While some folks might have been aware of it beforehand, for many more of us, our great awakening to the dramatic demographic changes forecasted in the North American workforce was precipitated by the 1987 report by the Hudson Institute, Workforce 2000: Work and Workers for the Twenty-first Century. Funded by the United States Department of Labor, the report predicted that, while they dominated the workforce in 1985 by holding 47% of all the jobs in the U.S., native-born white men would comprise only 15% of the 25 million new workers hired over the next 15 years. By 2000, non-whites, women, and immigrants would make up almost 85% of the workforce. Startling in its assertions, Workforce 2000 heralded an urgency for new skills, perspectives and practices in addressing workforce diversity issues. The workforce had traditionally sustained itself by drawing on young workers just entering the workforce from school or college. Pointing to the post-baby boom decline in birth rates, Diversity 2000 also forecasted a significant decline in the availability of young workers and the need for companies to explore new avenues to replenishing their workforces. For those of us engaged with folks from groups that had been traditionally excluded or underrepresented in the workforce, Diversity 2000’s conclusions couldn’t have sounded sweeter; “With fewer new young workers entering the workforce, employers will be hungry for qualified people and more than willing to offer jobs and training to those that they have traditionally ignored.”
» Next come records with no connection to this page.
/-! ## Network sleep and wake (R241 to R258) -/

/-- R247 to R249: a wake of a group under way: KIND and SOURCE of PC_WAKE_CAUSE, when it began on the
always-on clock in ns, whether a wake check applies, and whether the XCVM pins listen for it. -/
structure GroupWake where
  kind : Nat
  source : Nat
  since : Nat
  check : Bool
  listen : Bool
  deriving DecidableEq, Repr, Inhabited

/-- R255: a wake latched after the commit: KIND, SOURCE and the groups it names. -/
structure LatchedWake where
  kind : Nat
  source : Nat
  groups : Nat
  check : Bool
  deriving DecidableEq, Repr, Inhabited

/-- The sleep groups beyond PC page 3. -/
structure SleepSt where
  /-- Wakes under way, by group. -/
  wake : Tab (Option GroupWake) := []
  /-- R243: PC page 3 has been written, so XCVM follows R243. -/
  live : Bool := false
  /-- R349: the PC_INH_CFG registers written since the last power-on or cold reset; until then INH is high. -/
  inhLive : Nat := 0
  /-- R249: recorded wakes whose event PDU waits for Grove: KIND and SOURCE. -/
  events : List (Nat × Nat) := []
  /-- R254, R276: the sleep mode entered once every group is asleep, and the initiator code of the
  mode request that named it. -/
  target : Option Nat := none
  byRequest : Option Nat := none
  latched : List LatchedWake := []
  /-- R247: the groups that the present entry put to sleep. -/
  committed : Nat := 0
  deriving DecidableEq, Repr, Inhabited

/-- R250: a ring message: KIND (3 limp home), next node, SLEEP_IND, SLEEP_ACK, REASON, LAP. -/
structure RingMsg where
  kind : Nat
  next : Nat
  ind : Bool
  ack : Bool
  reason : Nat
  lap : Nat
  deriving DecidableEq, Repr, Inhabited

/-- R256: what the assist remembers of another node: laps with SLEEP_IND = 0 in succession, when the
open keeper episode began (always-on ns), its last REASON. -/
structure NodeSt where
  laps : Nat := 0
  /-- The LAP of the last message counted in `laps`. -/
  lastLap : Option Nat := none
  keeper : Option Nat := none
  reason : Nat := 0
  deriving DecidableEq, Repr, Inhabited

/-- The Clearing assist beyond PC page 4. Times are always-on ns. -/
structure ClrSt where
  /-- R251: the assist takes part in the ring. -/
  joined : Bool := false
  /-- R252: when the token came to the device. -/
  turn : Option Nat := none
  /-- R252: the node addressed and when. -/
  sent : Option (Nat × Nat) := none
  /-- The last ring message. -/
  heard : Nat := 0
  /-- Members whose RING message carried the present LAP, and whether each had SLEEP_IND = 1. -/
  lapSeen : Nat := 0
  lapInd : Bool := true
  /-- R254: members that have sent SLEEP_ACK since the agreement. -/
  acked : Nat := 0
  /-- R254: when SETTLE began. -/
  settle : Nat := 0
  /-- R253: when each Grove hold was last set. -/
  holds : Tab Nat := []
  /-- R253: the last frame that counts as activity. -/
  act : Option Nat := none
  nodes : Tab NodeSt := []
  /-- R251: the messages in the reserved transmit buffer, oldest first, each with the CAN clock edge at
  which it was handed over (Base time, 2⁻⁶ ns). -/
  buf : List (RingMsg × Nat) := []
  deriving DecidableEq, Repr, Inhabited

/-! ## Security complex (R281 to R301) -/

/-- R283, R289: a hash field of OTP: its cells, three planes of the hash and its CRC-32C, the value that commands
write into it, whether the CRC passes, and whether a command has completed in it. Without cells set it is empty;
with cells and no completed command its programming was interrupted. -/
structure OtpHash where
  cells : List Byte := []
  want : List Byte := []
  good : Bool := false
  done : Bool := false
  deriving DecidableEq, Repr, Inhabited

/-- R283, R291: what the advance from Blank generates: the two root keys and the identity key's private part, the
primes of its modulus. -/
structure IdKeys where
  idRoot : List Byte
  vaultRoot : List Byte
  p : Nat
  q : Nat
  deriving DecidableEq, Repr, Inhabited

/-- The OTP. -/
structure OtpSt where
  /-- R282: the lifecycle stage programmed. Devices leave in Manufacturing (R6). -/
  stage : Nat := 1
  slots : Tab OtpHash := []
  revoked : Nat := 0
  rb : Tab Nat := []
  dbg : OtpHash := {}
  kill : Bool := false
  deriving DecidableEq, Repr, Inhabited

/-- R283: an OTP command in progress with its operands. -/
structure OtpRun where
  op : Nat
  arg : Nat
  value : Nat
  hash : List Byte
  deriving DecidableEq, Repr, Inhabited

/-- The security complex beyond its registers. -/
structure ScSt where
  /-- R282: the lifecycle state in force: 0 Blank, 1 Manufacturing, 2 Field, 3 Field-Locked,
  4 Returned. -/
  lc : Nat := 1
  /-- R297: the debug level: 0 None, 1 Observe, 2 Full. -/
  level : Nat := 0
  /-- R294: the traffic key table. -/
  tk : Tab TkEntry := []
  otp : OtpSt := {}
  /-- R283, R291: generated before delivery (R6), so the values after reset are free. -/
  ids : IdKeys := {
    idRoot := (List.range 32).map Config.idRoot, vaultRoot := (List.range 32).map Config.vaultRoot
    p := (rsaKey (Config.idPrime false) (Config.idPrime true)).1
    q := (rsaKey (Config.idPrime false) (Config.idPrime true)).2 }
  run : Option OtpRun := none
  /-- R293: the vault's keys by slot (16 or 32 bytes; none where empty), and the working key. -/
  vault : Tab (List Byte) := []
  wkr : List Byte := []
  /-- KEY_IN0 to KEY_IN7, TK_STG_KEY and TK_STG_SALT, write-only. -/
  keyIn : List Byte := []
  stgKey : List Byte := []
  stgSalt : List Byte := []
  /-- R299: keys are withheld. -/
  withheld : Bool := false
  /-- R297: a challenge stands. -/
  challenge : Bool := false
  /-- R292: bytes 0 to 383 of the quote being signed. -/
  quote : List Byte := []
  deriving DecidableEq, Repr, Inhabited

/-! ## Sapling relay (R303 to R317) -/

/-- R309: a downstream peer: per outstanding block its sends and when it was last sent (always-on
ns), and when the last QUERY went out. -/
structure SapPeer where
  /-- Outstanding blocks: number, sends, time. -/
  sent : List (Nat × Nat × Nat) := []
  /-- Blocks above ACK_SEQ the peer has shown in SACK. -/
  sack : List Nat := []
  query : Nat := 0
  deriving DecidableEq, Repr, Inhabited

/-- The Sapling relay and its slots. -/
structure SapSt where
  /-- R303: blocks stored in the slots, block n of slot s at 8192 s + n. -/
  flash : Tab (List Byte) := []
  /-- R308: the slots that the relay has erased since: bits 0 and 1. What another slot holds is not known. -/
  erased : Nat := 0
  peers : Tab SapPeer := []
  /-- R308: the block 0 that waits for the erase, and the sender's address. -/
  first : List Byte := []
  upstream : Nat := 0
  /-- R309: the slot that holds the session's blocks. -/
  slot : Nat := 0
  /-- R315: why the relay reverts: 0 it does not, 1 loader, 2 delta, 3 limit. -/
  reverting : Nat := 0
  /-- R314, R126: the loader has copied the code of this activation, or of its revert. -/
  loaded : Bool := false
  /-- R315: descriptors as they stood before the DELTA: the Grove state. -/
  saved : Option GvSt := none
  /-- R315: what the DELTA has changed: signal descriptors (0), PDU descriptors (1) and transforms (2) by index. -/
  touched : List (Nat × Nat) := []
  /-- R316: an activated slot that waits for its first start's boot step 15. -/
  unconfirmed : Option Nat := none
  deriving DecidableEq, Repr, Inhabited

/-! ## Safety, Chamber and MRAM pages (R321 to R342) -/

/-- R331: an armed fault injection. -/
structure Injection where
  kind : Nat
  mem : Nat
  inst : Nat
  addr : Nat
  deriving DecidableEq, Repr, Inhabited

/-- R335: a record raised for the Chamber: cause, source block, 40 data bytes, its stamp and mode,
and when it was raised (always-on ns). -/
structure ChRec where
  cause : Nat
  source : Nat
  data : List Byte
  sec : Nat
  ns : Nat
  mode : Nat
  raised : Nat
  deriving DecidableEq, Repr, Inhabited

/-- R332 to R336: the Chamber and its writer. -/
structure ChamberSt where
  /-- MRAM slots of 64 bytes; none listed is all zero. -/
  slots : Tab (List Byte) := []
  queue : List ChRec := []
  /-- The last stored record. -/
  last : Option ChRec := none
  /-- Suppressed records not yet shown: a record and how many like it. -/
  supp : List (ChRec × Nat) := []
  gap : Bool := false
  torn : Bool := false
  /-- R333: the slot of the record in front has failed its read-back once. -/
  again : Bool := false
  /-- R335: the always-on time before which no further record is written. -/
  nextAt : Nat := 0
  deriving DecidableEq, Repr, Inhabited

/-- R338 to R341: the calibration page and the option words: two copies and the staging copy of each,
and which copy is in use (none where neither is valid). -/
structure CopyRun where
  copy : MramCopy
  /-- The copy that is written first: the one not in use. -/
  first : Nat
  /-- The first one has been written. -/
  half : Bool := false
  /-- The always-on times at which the first and the second one have been written. -/
  mid : Nat
  fin : Nat
  /-- CRC-32C of the page that was in use. -/
  was : Nat
  deriving DecidableEq, Repr, Inhabited

/-- The calibration page and the options. -/
structure MramSt where
  cal0 : MramCopy := { words := [(0, 0x4C410000), (511, 0x49B31C60)], crc := 0x49B31C60 }
  cal1 : MramCopy := { words := [(0, 0x4C410000), (511, 0x49B31C60)], crc := 0x49B31C60 }
  calStage : Tab Nat := []
  opt0 : MramCopy := { crc := 0x90444623 }
  opt1 : MramCopy := { crc := 0x90444623 }
  optStage : Tab Nat := []
  calRun : Option CopyRun := none
  optRun : Option CopyRun := none
  deriving DecidableEq, Repr, Inhabited

/-- R324, R331: an error that stands in a word (memory, instance, address): its failing bits, and whether it
was injected. -/
structure WordErr where
  word : Nat × Nat × Nat
  bits : Nat
  inj : Bool
  deriving DecidableEq, Repr, Inhabited

/-- R324: words a scrubber corrected at its last visit: memory, instance, address. -/
structure ScrubSt where
  fixed : List (Nat × Nat × Nat) := []
  /-- Errors that stand. -/
  errs : List WordErr := []
  /-- R322: by bank, how many of its words the scrubber has visited in the present pass. -/
  pos : Tab Nat := []
  /-- When the pass in progress began. -/
  passAt : Nat := 0
  /-- Corrected and uncorrectable words by memory. -/
  sbe : Tab Nat := []
  dbe : Tab Nat := []
  deriving DecidableEq, Repr, Inhabited

/-- The device: everything but its identity and the queue of commands. -/
structure Dev where
  /-- Every register of R19's pages that holds a value of its own, by byte address; an address
  not listed holds its reset value. -/
  regs : Tab Word := []
  /-- The model's own log of what left the device, newest first. -/
  out : List Out := []
  /-- The model's own counter of free values used (`Config.freeNat`, `Config.freeByte`). -/
  freeIx : Nat := 0
  hb : Tab HbPort := []
  tl : TlSt := {}
  canopy : CanopySt := {}
  plat : PlatSt := {}
  gv : GvSt := {}
  /-- What the command in progress owes to other blocks, in order; empty between commands. -/
  todo : List Req := []
  chan : Tab ChanSt := []
  ports : Tab PortSt := []
  /-- R170: secure channels at 17 × port + SC, association entries at 68 × port + entry. -/
  msc : Tab ScEntry := []
  msa : Tab SaEntry := []
  /-- R197: notices held by the LEARNQ of each slice, oldest first. -/
  learnq : Tab (List LearnNotice) := []
  lk : Tab LkSt := []
  sw : SwSt := {}
  tm : TmSt := {}
  cp : CpSt := {}
  slp : SleepSt := {}
  clr : ClrSt := {}
  sc : ScSt := {}
  sap : SapSt := {}
  /-- R331: the fault armed and not yet applied. -/
  inject : Option Injection := none
  ch : ChamberSt := {}
  mram : MramSt := {}
  scrub : ScrubSt := {}
  deriving DecidableEq, Repr, Inhabited

/-- The whole state: the device, its identity, and the commands that wait, first in first out. -/
structure State where
  dev : Dev
  id : Identity
  pending : List Instr
  deriving DecidableEq, Repr

/-- R7's example of an identity: lot AK39071425, wafer 11, column 44, row 23 (assumption 1). -/
def Identity.example : Identity :=
  { lot0 := 0x39334B41, lot1 := 0x34313730, lot2 := 0x00003532, die := 0x00172C0B,
    part := 0x02106416 }

/-- The device right after power-on reset: every register at its reset value, nothing released
(R263, R264), the MRAM and OTP as R6 leaves them. -/
def State.reset : State := { dev := {}, id := Identity.example, pending := [] }

end Sys2Proof.Machine
end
It was around this time that we began using new language to describe job seekers with disabilities; “the emerging workforce”, “the untapped labor pool”. People with disabilities, as job seekers, now had a natural place of inclusion in the conversations that had become both current and significant to employers.

What has developed since then is a bad news/good news story. The bad news is that, in the roughly two decades since the report was published, two decades that were enriched by the passing of the Employment Equity Act in Canada (1986) and passing of the Americans with Disabilities Act (1990), unemployment rates for people with disabilities in both countries have not changed to any appreciable extent. The good news is that there is still a largely-untapped domestic labor force available to North American workforces.

Of course this disappointing outcome has generated a good deal of research, dialogue, opinions and assertions. Personally, I am inclined to attribute it to the same factor that Susan Scott Parker, the Chief Executive of the Employers Forum in Great Britain once cited as the root of the apparent failure of their “business case” seminars for hiring managers; “We must now recognize that no amount of factual evidence on productivity and cost benefit can hope to persuade an individual manager who has yet to address the embarrassment, the fear and the deep-rooted negative assumptions about disability which are so often at Young man with Downs Syndorme at computerplay.” We have all watched large companies respond to workforce diversity issues in a big way. They have invested substantial resources to the re-tooling of their policies and practices in order to effectively recruit, accommodate and retain women, people from racial & ethnic minorities, people with different religious affiliations, people with different sexual orientations, etc. There was a will and they found the way.

From personal experience, I have found that most companies have not reinvested in retooling their policies and practices for people with disabilities the way that they have for other minority groups.  I have watched them spend tens of thousands of dollars to hire renowned speakers to educate their employees about other minority groups – while getting free local speakers to do so about people with disabilities. I have seen their recruiting booths intentionally staffed by people who visibly represent other minority groups but almost never by people with visible disabilities. I have seen them set up formal internal mentoring relationships between new and seasoned employees from other minority groups while leaving new hires with disabilities to flounder on their own. These kinds of examples are endless.

Where there is a will, there is a way. I think of the Hewlett-Packard facility that I once visited in Roseville, California where, within the three minutes it took to walk from the front door to the meeting room, we encountered half a dozen employees with very significant and visible disabilities (employees with white canes and guide dogs, employees chatting in ASL, employees using power wheelchairs, etc.). When I later queried the head HR person about this, he chuckled and, with a twinkle in his eye told me how, when all the other high tech companies in California were busily filling their workforce needs by constantly stealing employees from one another, he had gone out and aggressively recruited talented students with disabilities who were graduating from colleges across the country.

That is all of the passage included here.